-- ==== Sys2Proof/Laws/Exec.lean ====
section
/-! SUPPORT. Everything each command can do, said once: if it answers a next state, then one of these cases holds. -/

namespace Sys2Proof.Machine

theorem execInit_cases {cap hw tw : Word} {ifs : FsmState} {hs ts : Scope} {sm : SharingField} {s t : State}
    (h : execInit cap hw tw ifs hs ts sm s = .next t) :
    (sm = .reserved ∧ t = s.refuse .reservedEncoding) ∨
    (∃ m, sm = .mode m ∧ cap = 0 ∧ t = s.refuse .badConfig) ∨
    (∃ m, sm = .mode m ∧ cap ≠ 0 ∧ s.limits.admits cap hw tw = true ∧
      t = (s.setLc (.ready (Predictor.fresh
        { cap := cap, hw := hw, tw := tw, ifs := ifs, hs := hs, ts := ts, sm := m }))).respond (.init .ok)) ∨
    (∃ m, sm = .mode m ∧ cap ≠ 0 ∧ s.limits.admits cap hw tw = false ∧
      t = (s.setLc .uninit).respond (.init .allocFail)) := by
  unfold execInit at h
  split at h
  · cases h; exact .inl ⟨rfl, rfl⟩
  · next m =>
    split at h
    · next h0 => cases h; exact .inr (.inl ⟨m, rfl, h0, rfl⟩)
    · next h0 =>
      split at h
      · next ha => cases h; exact .inr (.inr (.inl ⟨m, rfl, h0, ha, rfl⟩))
      · next ha => cases h; exact .inr (.inr (.inr ⟨m, rfl, h0, by simpa using ha, rfl⟩))

theorem execPredict_cases {pc : Word} {s t : State} (h : execPredict pc s = .next t) :
    ((∀ p, s.lc ≠ .ready p) ∧ t = s.refuse .notReady) ∨
    ∃ p, s.lc = .ready p ∧
      ((misaligned pc = true ∧ t = s.refuse .misaligned) ∨
       (misaligned pc = false ∧ p.npred.toNat = statMax ∧ t = s.refuse .statOverflow) ∨
       (misaligned pc = false ∧ p.npred.toNat ≠ statMax ∧
        t = (s.setLc (.ready { p with npred := p.npred + 1 })).respond
          (.predict (p.prediction pc).1 (p.prediction pc).2))) := by
  simp only [execPredict, Host.Outcome.next.injEq] at h
  obtain ⟨p, hp, hk⟩ | ⟨hn, hk⟩ := State.ifReady_cases s _
  · refine .inr ⟨p, hp, ?_⟩
    rw [hk] at h
    split at h
    · next hm => exact .inl ⟨hm, h.symm⟩
    · next hm =>
      split at h
      · next hs => exact .inr (.inl ⟨by simpa using hm, hs, h.symm⟩)
      · next hs => exact .inr (.inr ⟨by simpa using hm, hs, h.symm⟩)
  · exact .inl ⟨hn, (hk ▸ h).symm⟩

theorem execUpdate_cases {pc a g : Word} {k : Bool} {s t : State} (h : execUpdate pc a k g s = .next t) :
    ((∀ p, s.lc ≠ .ready p) ∧ t = s.refuse .notReady) ∨
    ∃ p, s.lc = .ready p ∧
      (((misaligned pc || misaligned a || misaligned g) = true ∧ t = s.refuse .misaligned) ∨
       ((misaligned pc || misaligned a || misaligned g) = false ∧
        (mispredicted pc k g = true ∧ p.nmisp.toNat = statMax) ∧ t = s.refuse .statOverflow) ∨
       ((misaligned pc || misaligned a || misaligned g) = false ∧
        ¬ (mispredicted pc k g = true ∧ p.nmisp.toNat = statMax) ∧
        t = (s.setLc (.ready (p.resolved pc a k g))).respond .update)) := by
  simp only [execUpdate, Host.Outcome.next.injEq] at h
  obtain ⟨p, hp, hk⟩ | ⟨hn, hk⟩ := State.ifReady_cases s _
  · refine .inr ⟨p, hp, ?_⟩
    rw [hk] at h
    split at h
    · next hm => exact .inl ⟨hm, h.symm⟩
    · next hm =>
      split at h
      · next hs => exact .inr (.inl ⟨by simpa using hm, hs, h.symm⟩)
      · next hs => exact .inr (.inr ⟨by simpa using hm, hs, h.symm⟩)
  · exact .inl ⟨hn, (hk ▸ h).symm⟩

theorem execGetstats_cases {s t : State} (h : execGetstats s = .next t) :
    ((∀ p, s.lc ≠ .ready p) ∧ t = s.refuse .notReady) ∨
    ∃ p, s.lc = .ready p ∧
      ((p.cfg.hardwareBits > statMax ∧ t = s.refuse .statOverflow) ∨
       (p.cfg.hardwareBits ≤ statMax ∧
        t = (s.setLc .released).respond (.getstats p.npred p.nmisp (BitVec.ofNat 32 p.cfg.hardwareBits)))) := by
  simp only [execGetstats, Host.Outcome.next.injEq] at h
  obtain ⟨p, hp, hk⟩ | ⟨hn, hk⟩ := State.ifReady_cases s _
  · refine .inr ⟨p, hp, ?_⟩
    rw [hk] at h
    split at h
    · next hs => exact .inl ⟨hs, h.symm⟩
    · next hs => exact .inr ⟨by omega, h.symm⟩
  · exact .inl ⟨hn, (hk ▸ h).symm⟩

/-- A step waits, refuses a reserved word, or runs the decoded command. -/
theorem step_cases {s t : State} (h : step s = .next t) :
    (decode s.pending = .incomplete ∧ t = s) ∨
    (∃ why rest, decode s.pending = .rejected why rest ∧ t = { s with pending := rest }.refuse .reservedEncoding) ∨
    ∃ i rest, decode s.pending = .command i rest ∧ exec i { s with pending := rest } = .next t := by
  unfold step at h
  split at h
  · next hd => cases h; exact .inl ⟨hd, rfl⟩
  · next why rest hd => cases h; exact .inr (.inl ⟨why, rest, hd, rfl⟩)
  · next i rest hd => exact .inr (.inr ⟨i, rest, hd, h⟩)

end Sys2Proof.Machine
end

---*---

## AIM OF THE EXERCISE
The entries above are to be restated word for word.

## EXERCISE RESULT
-- ==== Sys2Proof/Laws/Exec.lean ====
section
/-! SUPPORT. Everything each command can do, said once: if it answers a next state, then one of these cases holds. -/

namespace Sys2Proof.Machine

theorem execInit_cases {cap hw tw : Word} {ifs : FsmState} {hs ts : Scope} {sm : SharingField} {s t : State}
    (h : execInit cap hw tw ifs hs ts sm s = .next t) :
    (sm = .reserved ∧ t = s.refuse .reservedEncoding) ∨
    (∃ m, sm = .mode m ∧ cap = 0 ∧ t = s.refuse .badConfig) ∨
    (∃ m, sm = .mode m ∧ cap ≠ 0 ∧ s.limits.admits cap hw tw = true ∧
      t = (s.setLc (.ready (Predictor.fresh
        { cap := cap, hw := hw, tw := tw, ifs := ifs, hs := hs, ts := ts, sm := m }))).respond (.init .ok)) ∨
    (∃ m, sm = .mode m ∧ cap ≠ 0 ∧ s.limits.admits cap hw tw = false ∧
      t = (s.setLc .uninit).respond (.init .allocFail)) := by
  unfold execInit at h
  split at h
  · cases h; exact .inl ⟨rfl, rfl⟩
  · next m =>
    split at h
    · next h0 => cases h; exact .inr (.inl ⟨m, rfl, h0, rfl⟩)
    · next h0 =>
      split at h
      · next ha => cases h; exact .inr (.inr (.inl ⟨m, rfl, h0, ha, rfl⟩))
      · next ha => cases h; exact .inr (.inr (.inr ⟨m, rfl, h0, by simpa using ha, rfl⟩))

theorem execPredict_cases {pc : Word} {s t : State} (h : execPredict pc s = .next t) :
    ((∀ p, s.lc ≠ .ready p) ∧ t = s.refuse .notReady) ∨
    ∃ p, s.lc = .ready p ∧
      ((misaligned pc = true ∧ t = s.refuse .misaligned) ∨
       (misaligned pc = false ∧ p.npred.toNat = statMax ∧ t = s.refuse .statOverflow) ∨
       (misaligned pc = false ∧ p.npred.toNat ≠ statMax ∧
        t = (s.setLc (.ready { p with npred := p.npred + 1 })).respond
          (.predict (p.prediction pc).1 (p.prediction pc).2))) := by
  simp only [execPredict, Host.Outcome.next.injEq] at h
  obtain ⟨p, hp, hk⟩ | ⟨hn, hk⟩ := State.ifReady_cases s _
  · refine .inr ⟨p, hp, ?_⟩
    rw [hk] at h
    split at h
    · next hm => exact .inl ⟨hm, h.symm⟩
    · next hm =>
      split at h
      · next hs => exact .inr (.inl ⟨by simpa using hm, hs, h.symm⟩)
      · next hs => exact .inr (.inr ⟨by simpa using hm, hs, h.symm⟩)
  · exact .inl ⟨hn, (hk ▸ h).symm⟩

theorem execUpdate_cases {pc a g : Word} {k : Bool} {s t : State} (h : execUpdate pc a k g s = .next t) :
    ((∀ p, s.lc ≠ .ready p) ∧ t = s.refuse .notReady) ∨
    ∃ p, s.lc = .ready p ∧
      (((misaligned pc || misaligned a || misaligned g) = true ∧ t = s.refuse .misaligned) ∨
       ((misaligned pc || misaligned a || misaligned g) = false ∧
        (mispredicted pc k g = true ∧ p.nmisp.toNat = statMax) ∧ t = s.refuse .statOverflow) ∨
       ((misaligned pc || misaligned a || misaligned g) = false ∧
        ¬ (mispredicted pc k g = true ∧ p.nmisp.toNat = statMax) ∧
        t = (s.setLc (.ready (p.resolved pc a k g))).respond .update)) := by
  simp only [execUpdate, Host.Outcome.next.injEq] at h
  obtain ⟨p, hp, hk⟩ | ⟨hn, hk⟩ := State.ifReady_cases s _
  · refine .inr ⟨p, hp, ?_⟩
    rw [hk] at h
    split at h
    · next hm => exact .inl ⟨hm, h.symm⟩
    · next hm =>
      split at h
      · next hs => exact .inr (.inl ⟨by simpa using hm, hs, h.symm⟩)
      · next hs => exact .inr (.inr ⟨by simpa using hm, hs, h.symm⟩)
  · exact .inl ⟨hn, (hk ▸ h).symm⟩

theorem execGetstats_cases {s t : State} (h : execGetstats s = .next t) :
    ((∀ p, s.lc ≠ .ready p) ∧ t = s.refuse .notReady) ∨
    ∃ p, s.lc = .ready p ∧
      ((p.cfg.hardwareBits > statMax ∧ t = s.refuse .statOverflow) ∨
       (p.cfg.hardwareBits ≤ statMax ∧
        t = (s.setLc .released).respond (.getstats p.npred p.nmisp (BitVec.ofNat 32 p.cfg.hardwareBits)))) := by
  simp only [execGetstats, Host.Outcome.next.injEq] at h
  obtain ⟨p, hp, hk⟩ | ⟨hn, hk⟩ := State.ifReady_cases s _
  · refine .inr ⟨p, hp, ?_⟩
    rw [hk] at h
    split at h
    · next hs => exact .inl ⟨hs, h.symm⟩
    · next hs => exact .inr ⟨by omega, h.symm⟩
  · exact .inl ⟨hn, (hk ▸ h).symm⟩

/-- A step waits, refuses a reserved word, or runs the decoded command. -/
theorem step_cases {s t : State} (h : step s = .next t) :
    (decode s.pending = .incomplete ∧ t = s) ∨
    (∃ why rest, decode s.pending = .rejected why rest ∧ t = { s with pending := rest }.refuse .reservedEncoding) ∨
    ∃ i rest, decode s.pending = .command i rest ∧ exec i { s with pending := rest } = .next t := by
  unfold step at h
  split at h
  · next hd => cases h; exact .inl ⟨hd, rfl⟩
  · next why rest hd => cases h; exact .inr (.inl ⟨why, rest, hd, rfl⟩)
  · next i rest hd => exact .inr (.inr ⟨i, rest, hd, h⟩)

end Sys2Proof.Machine
end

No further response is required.